The President of the United States and the Secretary of Defense would not assert as plainly and bluntly as they have that Iraq has weapons of mass destruction if it was not true, and if they did not have a solid basis for saying it.
     - Ari Fleischer, 12/4/2002


    Find a defender of the White House on your television these days, and you are likely to hear them blame Bill Clinton for Iraq. Yes, you read that right. The talking point du jour lately has focused on comments made by Clinton from the mid-to-late 1990s to the effect that Iraq had weapons of mass destruction and was a threat. The pretzel logic here, of course, is straightforward: this Democratic president thought the stuff was there, and that justifies the claims made by the Bush crew over the last few years about Iraqi weapons.

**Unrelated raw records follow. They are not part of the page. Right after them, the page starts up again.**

-- ==== Sys2Proof/Laws/PerInstr.lean ====
section
/-! SUPPORT. Laws of the command word, and facts made per instruction, one lemma per constructor of `Instr`. -/

namespace Sys2Proof.Laws

/-- Every bit of a packed command word (30_encoding R101). -/
theorem packCommand_bit (opc : BitVec 4) (ch : Channel) (s : Sec) (imm : Half) (k : Nat) :
    (packCommand opc ch s imm).getLsbD k =
      if k < 16 then imm.getLsbD k else if k < 22 then false else if k < 24 then (BitVec.ofFin (w := 2) s).getLsbD (k - 22)
      else if k < 28 then (BitVec.ofFin (w := 4) ch).getLsbD (k - 24) else opc.getLsbD (k - 28) := by
  unfold packCommand
  simp only [BitVec.getLsbD_append, BitVec.getLsbD_zero]
  by_cases h1 : k < 16
  · simp [h1]
  by_cases h2 : k < 22
  · have : k - 16 < 6 := by omega
    simp [h1, h2, this]
  have h2' : ¬ k - 16 < 6 := by omega
  by_cases h3 : k < 24
  · have h : k - 16 - 6 < 2 := by omega
    have e : k - 16 - 6 = k - 22 := by omega
    rw [if_neg h1, if_neg h2', if_pos h, if_neg h1, if_neg h2, if_pos h3, e]
  have h3' : ¬ k - 16 - 6 < 2 := by omega
  have e : k - 16 - 6 - 2 = k - 24 := by omega
  rw [if_neg h1, if_neg h2', if_neg h3', if_neg h1, if_neg h2, if_neg h3, e]
  by_cases h4 : k < 28
  · rw [if_pos h4, if_pos (by omega)]
  · have e' : k - 24 - 4 = k - 28 := by omega
    rw [if_neg h4, if_neg (by omega), e']

/-- The OPC field of a packed command word. -/
@[simp] theorem packCommand_opc (opc : BitVec 4) (ch : Channel) (s : Sec) (imm : Half) :
    opcField (packCommand opc ch s imm) = opc := by
  refine BitVec.eq_of_getLsbD_eq fun i hi => ?_
  unfold opcField
  rw [BitVec.getLsbD_extractLsb', packCommand_bit]
  interval_cases i <;> rfl

/-- The CH field of a packed command word. -/
@[simp] theorem packCommand_ch (opc : BitVec 4) (ch : Channel) (s : Sec) (imm : Half) :
    chField (packCommand opc ch s imm) = ch := by
  suffices h : (packCommand opc ch s imm).extractLsb' 24 4 = BitVec.ofFin (w := 4) ch by
    unfold chField
    rw [h]
  refine BitVec.eq_of_getLsbD_eq fun i hi => ?_
  rw [BitVec.getLsbD_extractLsb', packCommand_bit]
  interval_cases i <;> rfl

/-- The SEC field of a packed command word. -/
@[simp] theorem packCommand_sec (opc : BitVec 4) (ch : Channel) (s : Sec) (imm : Half) :
    secField (packCommand opc ch s imm) = s := by
  suffices h : (packCommand opc ch s imm).extractLsb' 22 2 = BitVec.ofFin (w := 2) s by
    unfold secField
    rw [h]
  refine BitVec.eq_of_getLsbD_eq fun i hi => ?_
  rw [BitVec.getLsbD_extractLsb', packCommand_bit]
  interval_cases i <;> rfl

/-- The IMM16 field of a packed command word. -/
@[simp] theorem packCommand_imm (opc : BitVec 4) (ch : Channel) (s : Sec) (imm : Half) :
    imm16Field (packCommand opc ch s imm) = imm := by
  refine BitVec.eq_of_getLsbD_eq fun i hi => ?_
  unfold imm16Field
  rw [BitVec.getLsbD_extractLsb', packCommand_bit]
  interval_cases i <;> rfl

namespace EncodeFitsRow

/-- The word of an operation fits the operation's row of the opcode map: every bit the row compares is as the row's match
says (30_encoding R94, R101). -/
def Statement (i : Instr) : Prop :=
  ∃ row, opcodeRow i.opc = some row ∧ encode i &&& row.mask = row.pattern

theorem nop : Statement .nop := ⟨_, rfl, rfl⟩

theorem conv (raw : Half) : Statement (.conv raw) := by
  refine ⟨_, rfl, BitVec.eq_of_getLsbD_eq fun i hi => ?_⟩
  rw [encode, BitVec.getLsbD_and, packCommand_bit]
  interval_cases i <;> simp [Instr.opc]

theorem sample (ch : Channel) (raw : Half) : Statement (.sample ch raw) := by
  refine ⟨_, rfl, BitVec.eq_of_getLsbD_eq fun i hi => ?_⟩
  rw [encode, BitVec.getLsbD_and, packCommand_bit]
  interval_cases i <;> simp [Instr.opc]

theorem avg (x : Sec) : Statement (.avg x) := by
  refine ⟨_, rfl, ?_⟩
  revert x
  decide

theorem hyst (x : Sec) : Statement (.hyst x) := by
  refine ⟨_, rfl, ?_⟩
  revert x
  decide

theorem pid (ch : Channel) : Statement (.pid ch) := by
  refine ⟨_, rfl, ?_⟩
  revert ch
  decide

theorem agg (x : Sec) : Statement (.agg x) := by
  refine ⟨_, rfl, ?_⟩
  revert x
  decide

theorem rdreg (addr : Half) : Statement (.rdreg addr) := by
  refine ⟨_, rfl, BitVec.eq_of_getLsbD_eq fun i hi => ?_⟩
  rw [encode, BitVec.getLsbD_and, packCommand_bit]
  interval_cases i <;> simp [Instr.opc]

theorem wrreg (addr : Half) : Statement (.wrreg addr) := by
  refine ⟨_, rfl, BitVec.eq_of_getLsbD_eq fun i hi => ?_⟩
  rw [encode, BitVec.getLsbD_and, packCommand_bit]
  interval_cases i <;> simp [Instr.opc]

end EncodeFitsRow

end Sys2Proof.Laws
end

    Let's take a deeper look at the facts. Right off the bat, it is safe to say that Clinton and his crew had every reason to believe Iraq was in possession of weapons of mass destruction during the 1990s. For one thing, they knew this because the previous two administrations - Reagan and Bush - actively assisted the Hussein regime in the development of these programs. In other words, we had the receipts.

    After the first Gulf War, the United Nations implemented a series of weapons inspections under the banner of UNSCOM, and scoured Iraq for both weapons and weapons production facilities. They lifted bombed buildings off their foundations, they used a wide range of detection technologies, and after seven years of work, they disarmed Iraq.

    A good place to start any detailed discussion of this matter is with former UNSCOM chief weapons inspector Scott Ritter, who spent seven years in Iraq searching out and destroying Iraq's weapons and weapons manufacturing capabilities. "After 1998," Ritter reports in a book I wrote in 2002 titled War on Iraq, "Iraq had been fundamentally disarmed. What this means is that 90%-95% of Iraq's weapons of mass destruction capability, including all of their factories used to produce chemical, biological, nuclear long-range ballistic missiles, the associated equipment of these factories, and the vast majority of the product produced by these factories, had been verifiably eliminated."

    The Joe Wilson/Valerie Plame scandal that has recently encompassed the White House stems from claims made by Bush in 2003 that Iraq was seeking uranium from Niger for use in a nuclear weapons program. In 2002, Ritter described the status of Iraq's nuclear program. "The infrastructure, the facilities, had been 100% eliminated," he said. "In this, there is no debate. All of their instruments and facilities had been destroyed. The weapons design facility had been destroyed. The production equipment had been hunted down and destroyed, and we had in place one of the more effective monitoring mechanisms - gamma detection - that we operated in Iraq both from vehicles and airborne, looking for gamma rays that would be emitted if Iraq was seeking to enrich uranium or plutonium. We never found anything. The fact is, in terms of the industrial infrastructure needed by Iraq to produce nuclear weapons, this had been eliminated."

    Ritter went into great detail on the status of Iraq's chemical weapons capabilities during our 2002 interview. "The Iraqis were able to produce a nerve agent of sarin and tabun successfully and stabilize it," said Ritter, "but even stabilized stuff stored under ideal conditions will degenerate within five years. The sarin and tabun were produced in the Muthanna State establishment - a massive chemical weapons factory - and this place was bombed during the Gulf War, and then weapons inspectors came and completed the task of eliminating this facility. What that means is that Iraq lost its sarin and tabun manufacturing base."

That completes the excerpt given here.